(Instructions to follow): Transcribe exactly the lines that begin the material and continue through the line containing "else if Config.porPulse". Leave out whatever follows.

___

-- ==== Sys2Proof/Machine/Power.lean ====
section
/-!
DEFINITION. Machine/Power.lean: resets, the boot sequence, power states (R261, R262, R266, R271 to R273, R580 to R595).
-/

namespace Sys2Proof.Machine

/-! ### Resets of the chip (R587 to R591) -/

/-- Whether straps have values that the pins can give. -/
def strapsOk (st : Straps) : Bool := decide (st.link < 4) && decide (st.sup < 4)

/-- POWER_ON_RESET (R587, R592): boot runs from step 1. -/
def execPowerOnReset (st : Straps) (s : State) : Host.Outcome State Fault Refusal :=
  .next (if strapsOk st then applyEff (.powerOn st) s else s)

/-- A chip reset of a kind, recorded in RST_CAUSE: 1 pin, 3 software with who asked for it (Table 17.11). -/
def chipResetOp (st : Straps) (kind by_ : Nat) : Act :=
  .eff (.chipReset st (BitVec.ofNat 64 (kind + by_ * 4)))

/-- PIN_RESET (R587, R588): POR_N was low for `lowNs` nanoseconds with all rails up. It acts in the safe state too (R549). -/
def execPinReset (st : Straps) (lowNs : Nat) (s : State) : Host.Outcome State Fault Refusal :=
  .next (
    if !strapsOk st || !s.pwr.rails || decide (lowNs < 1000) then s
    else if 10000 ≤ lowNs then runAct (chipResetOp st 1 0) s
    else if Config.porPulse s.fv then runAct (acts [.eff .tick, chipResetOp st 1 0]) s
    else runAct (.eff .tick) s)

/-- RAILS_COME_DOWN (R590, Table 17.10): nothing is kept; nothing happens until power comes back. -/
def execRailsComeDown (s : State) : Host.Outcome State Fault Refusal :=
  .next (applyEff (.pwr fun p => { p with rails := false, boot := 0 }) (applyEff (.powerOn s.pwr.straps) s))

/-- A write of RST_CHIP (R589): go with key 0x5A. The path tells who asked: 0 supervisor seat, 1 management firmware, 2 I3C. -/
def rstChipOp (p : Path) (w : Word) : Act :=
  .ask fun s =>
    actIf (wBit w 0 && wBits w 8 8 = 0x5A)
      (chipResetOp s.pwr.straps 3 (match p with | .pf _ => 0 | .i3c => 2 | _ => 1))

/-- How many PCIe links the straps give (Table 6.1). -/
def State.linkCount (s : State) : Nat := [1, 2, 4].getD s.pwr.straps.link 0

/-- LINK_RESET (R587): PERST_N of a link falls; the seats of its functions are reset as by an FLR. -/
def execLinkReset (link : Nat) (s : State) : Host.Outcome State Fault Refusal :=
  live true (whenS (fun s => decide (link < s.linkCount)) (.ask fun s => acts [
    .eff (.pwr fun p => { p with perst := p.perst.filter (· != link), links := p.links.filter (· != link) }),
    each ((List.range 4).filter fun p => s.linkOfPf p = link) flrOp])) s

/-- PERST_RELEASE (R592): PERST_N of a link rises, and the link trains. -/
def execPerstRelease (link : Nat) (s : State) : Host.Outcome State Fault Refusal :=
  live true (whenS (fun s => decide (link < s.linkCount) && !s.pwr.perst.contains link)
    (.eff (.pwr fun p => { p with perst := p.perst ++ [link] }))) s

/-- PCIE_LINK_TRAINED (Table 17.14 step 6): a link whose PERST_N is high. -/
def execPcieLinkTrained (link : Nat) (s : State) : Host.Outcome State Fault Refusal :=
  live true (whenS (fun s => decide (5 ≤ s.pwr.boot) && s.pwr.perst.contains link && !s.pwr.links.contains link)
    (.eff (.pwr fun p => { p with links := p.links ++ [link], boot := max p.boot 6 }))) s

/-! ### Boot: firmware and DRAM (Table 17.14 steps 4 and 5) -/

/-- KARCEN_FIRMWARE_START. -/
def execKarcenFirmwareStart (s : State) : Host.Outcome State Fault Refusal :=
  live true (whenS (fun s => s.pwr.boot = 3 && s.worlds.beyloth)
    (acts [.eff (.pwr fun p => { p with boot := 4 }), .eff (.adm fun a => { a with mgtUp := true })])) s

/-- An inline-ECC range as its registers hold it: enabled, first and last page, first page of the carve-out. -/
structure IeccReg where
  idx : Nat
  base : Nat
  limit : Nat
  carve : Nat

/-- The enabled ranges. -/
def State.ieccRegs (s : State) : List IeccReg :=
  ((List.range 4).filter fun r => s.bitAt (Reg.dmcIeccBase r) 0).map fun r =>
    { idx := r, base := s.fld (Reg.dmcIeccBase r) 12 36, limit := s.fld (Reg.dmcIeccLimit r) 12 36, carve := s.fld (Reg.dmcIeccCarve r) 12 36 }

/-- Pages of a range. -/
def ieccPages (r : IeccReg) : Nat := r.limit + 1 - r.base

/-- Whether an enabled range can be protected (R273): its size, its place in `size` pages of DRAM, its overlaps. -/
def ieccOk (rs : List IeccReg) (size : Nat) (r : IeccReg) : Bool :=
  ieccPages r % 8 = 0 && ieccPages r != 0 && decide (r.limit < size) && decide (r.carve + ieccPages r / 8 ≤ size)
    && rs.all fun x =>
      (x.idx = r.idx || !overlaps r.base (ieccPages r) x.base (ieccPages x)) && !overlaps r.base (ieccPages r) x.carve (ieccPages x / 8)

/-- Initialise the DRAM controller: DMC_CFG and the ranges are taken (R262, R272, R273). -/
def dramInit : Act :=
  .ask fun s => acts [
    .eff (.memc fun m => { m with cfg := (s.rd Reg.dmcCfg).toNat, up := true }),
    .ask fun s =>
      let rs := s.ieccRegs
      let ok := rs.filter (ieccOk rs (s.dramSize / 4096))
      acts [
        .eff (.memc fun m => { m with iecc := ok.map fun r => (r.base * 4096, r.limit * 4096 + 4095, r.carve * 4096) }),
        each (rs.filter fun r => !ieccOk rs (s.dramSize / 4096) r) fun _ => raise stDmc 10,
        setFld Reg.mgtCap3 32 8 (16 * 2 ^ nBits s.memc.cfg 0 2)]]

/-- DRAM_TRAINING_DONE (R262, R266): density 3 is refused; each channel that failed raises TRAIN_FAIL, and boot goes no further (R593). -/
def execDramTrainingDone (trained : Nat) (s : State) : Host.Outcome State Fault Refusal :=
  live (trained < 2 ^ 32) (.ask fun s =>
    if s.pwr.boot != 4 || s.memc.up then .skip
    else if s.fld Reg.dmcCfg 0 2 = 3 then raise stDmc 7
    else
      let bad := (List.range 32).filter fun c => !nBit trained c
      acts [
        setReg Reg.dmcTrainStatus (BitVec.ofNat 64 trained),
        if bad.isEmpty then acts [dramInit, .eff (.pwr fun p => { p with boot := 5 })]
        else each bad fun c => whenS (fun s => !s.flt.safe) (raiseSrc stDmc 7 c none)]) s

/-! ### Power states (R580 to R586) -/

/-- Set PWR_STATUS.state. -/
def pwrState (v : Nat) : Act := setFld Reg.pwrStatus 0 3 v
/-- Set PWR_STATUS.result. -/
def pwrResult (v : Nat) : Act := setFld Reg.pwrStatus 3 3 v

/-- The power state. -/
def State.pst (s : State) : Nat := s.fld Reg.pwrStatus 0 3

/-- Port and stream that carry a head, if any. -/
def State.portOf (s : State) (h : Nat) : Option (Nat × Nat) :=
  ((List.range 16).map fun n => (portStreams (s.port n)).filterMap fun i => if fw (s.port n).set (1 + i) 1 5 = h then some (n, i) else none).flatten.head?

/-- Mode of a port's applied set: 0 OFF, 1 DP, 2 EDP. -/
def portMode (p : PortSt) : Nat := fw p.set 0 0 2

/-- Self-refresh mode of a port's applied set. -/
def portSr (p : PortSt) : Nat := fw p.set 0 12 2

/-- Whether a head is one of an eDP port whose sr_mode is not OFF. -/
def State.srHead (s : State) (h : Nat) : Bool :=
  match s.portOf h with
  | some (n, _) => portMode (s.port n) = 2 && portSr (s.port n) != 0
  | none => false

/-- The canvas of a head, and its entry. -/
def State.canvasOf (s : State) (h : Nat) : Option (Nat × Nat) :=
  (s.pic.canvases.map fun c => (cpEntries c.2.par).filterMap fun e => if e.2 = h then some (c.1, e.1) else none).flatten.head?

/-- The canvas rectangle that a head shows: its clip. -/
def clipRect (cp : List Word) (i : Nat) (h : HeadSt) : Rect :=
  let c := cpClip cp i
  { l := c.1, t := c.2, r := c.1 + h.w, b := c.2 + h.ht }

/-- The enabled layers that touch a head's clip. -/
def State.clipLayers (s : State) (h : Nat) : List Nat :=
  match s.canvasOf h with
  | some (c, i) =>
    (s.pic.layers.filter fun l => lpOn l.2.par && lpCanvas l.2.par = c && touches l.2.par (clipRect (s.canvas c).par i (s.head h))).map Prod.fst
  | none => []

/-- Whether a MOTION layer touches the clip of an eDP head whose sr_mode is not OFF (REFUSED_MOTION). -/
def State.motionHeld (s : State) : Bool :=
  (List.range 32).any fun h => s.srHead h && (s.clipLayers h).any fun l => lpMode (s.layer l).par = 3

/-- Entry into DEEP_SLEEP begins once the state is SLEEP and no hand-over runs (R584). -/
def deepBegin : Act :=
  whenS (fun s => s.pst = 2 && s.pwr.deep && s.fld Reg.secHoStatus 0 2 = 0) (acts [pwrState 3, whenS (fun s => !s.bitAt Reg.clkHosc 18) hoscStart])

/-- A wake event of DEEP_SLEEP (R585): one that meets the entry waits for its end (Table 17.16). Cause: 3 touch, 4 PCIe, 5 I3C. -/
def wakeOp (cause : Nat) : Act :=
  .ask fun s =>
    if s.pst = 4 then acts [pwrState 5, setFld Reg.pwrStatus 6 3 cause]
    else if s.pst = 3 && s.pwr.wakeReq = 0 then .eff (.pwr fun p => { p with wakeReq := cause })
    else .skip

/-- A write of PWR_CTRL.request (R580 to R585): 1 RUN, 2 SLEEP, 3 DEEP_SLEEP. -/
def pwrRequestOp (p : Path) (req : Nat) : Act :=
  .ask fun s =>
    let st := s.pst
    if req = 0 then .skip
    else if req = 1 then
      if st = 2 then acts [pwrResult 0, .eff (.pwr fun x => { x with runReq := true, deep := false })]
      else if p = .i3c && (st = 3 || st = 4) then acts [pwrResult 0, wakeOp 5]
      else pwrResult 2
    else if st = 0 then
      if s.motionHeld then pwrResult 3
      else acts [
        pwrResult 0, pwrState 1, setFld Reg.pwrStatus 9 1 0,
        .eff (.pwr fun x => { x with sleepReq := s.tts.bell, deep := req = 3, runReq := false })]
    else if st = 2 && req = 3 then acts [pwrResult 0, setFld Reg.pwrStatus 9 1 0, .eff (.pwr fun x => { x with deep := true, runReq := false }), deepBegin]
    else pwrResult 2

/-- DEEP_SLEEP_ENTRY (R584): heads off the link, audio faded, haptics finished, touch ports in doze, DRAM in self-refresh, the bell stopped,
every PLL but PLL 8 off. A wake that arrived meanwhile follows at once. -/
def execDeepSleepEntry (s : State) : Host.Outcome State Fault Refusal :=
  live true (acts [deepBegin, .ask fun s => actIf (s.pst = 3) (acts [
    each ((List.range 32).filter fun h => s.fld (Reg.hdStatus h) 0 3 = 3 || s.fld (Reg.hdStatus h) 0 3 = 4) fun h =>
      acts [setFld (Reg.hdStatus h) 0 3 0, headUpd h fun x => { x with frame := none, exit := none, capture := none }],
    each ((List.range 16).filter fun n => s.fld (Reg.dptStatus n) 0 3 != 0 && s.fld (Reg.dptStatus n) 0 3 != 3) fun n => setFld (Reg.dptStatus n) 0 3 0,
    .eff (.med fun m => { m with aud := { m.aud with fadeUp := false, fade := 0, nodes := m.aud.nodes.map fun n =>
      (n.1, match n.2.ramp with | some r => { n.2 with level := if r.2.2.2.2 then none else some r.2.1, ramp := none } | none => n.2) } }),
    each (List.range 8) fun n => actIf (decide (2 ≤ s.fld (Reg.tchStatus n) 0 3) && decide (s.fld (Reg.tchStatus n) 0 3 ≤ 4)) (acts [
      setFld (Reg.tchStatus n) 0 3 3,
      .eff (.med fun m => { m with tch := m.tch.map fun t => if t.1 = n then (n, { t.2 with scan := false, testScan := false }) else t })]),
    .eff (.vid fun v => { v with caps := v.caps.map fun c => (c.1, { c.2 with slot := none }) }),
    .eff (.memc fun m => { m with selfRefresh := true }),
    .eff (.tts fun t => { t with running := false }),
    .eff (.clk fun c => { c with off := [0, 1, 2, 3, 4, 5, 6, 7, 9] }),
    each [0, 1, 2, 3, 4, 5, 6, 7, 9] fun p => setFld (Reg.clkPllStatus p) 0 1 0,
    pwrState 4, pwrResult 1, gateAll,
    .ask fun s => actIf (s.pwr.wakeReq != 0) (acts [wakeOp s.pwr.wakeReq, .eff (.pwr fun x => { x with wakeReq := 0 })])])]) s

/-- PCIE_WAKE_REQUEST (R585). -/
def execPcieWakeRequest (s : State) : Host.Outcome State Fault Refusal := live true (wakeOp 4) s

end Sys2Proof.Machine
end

___

(Reply):
-- ==== Sys2Proof/Machine/Power.lean ====
section
/-!
DEFINITION. Machine/Power.lean: resets, the boot sequence, power states (R261, R262, R266, R271 to R273, R580 to R595).
-/

namespace Sys2Proof.Machine

/-! ### Resets of the chip (R587 to R591) -/

/-- Whether straps have values that the pins can give. -/
def strapsOk (st : Straps) : Bool := decide (st.link < 4) && decide (st.sup < 4)

/-- POWER_ON_RESET (R587, R592): boot runs from step 1. -/
def execPowerOnReset (st : Straps) (s : State) : Host.Outcome State Fault Refusal :=
  .next (if strapsOk st then applyEff (.powerOn st) s else s)

/-- A chip reset of a kind, recorded in RST_CAUSE: 1 pin, 3 software with who asked for it (Table 17.11). -/
def chipResetOp (st : Straps) (kind by_ : Nat) : Act :=
  .eff (.chipReset st (BitVec.ofNat 64 (kind + by_ * 4)))

/-- PIN_RESET (R587, R588): POR_N was low for `lowNs` nanoseconds with all rails up. It acts in the safe state too (R549). -/
def execPinReset (st : Straps) (lowNs : Nat) (s : State) : Host.Outcome State Fault Refusal :=
  .next (
    if !strapsOk st || !s.pwr.rails || decide (lowNs < 1000) then s
    else if 10000 ≤ lowNs then runAct (chipResetOp st 1 0) s
    else if Config.porPulse s.fv then runAct (acts [.eff .tick, chipResetOp st 1 0]) s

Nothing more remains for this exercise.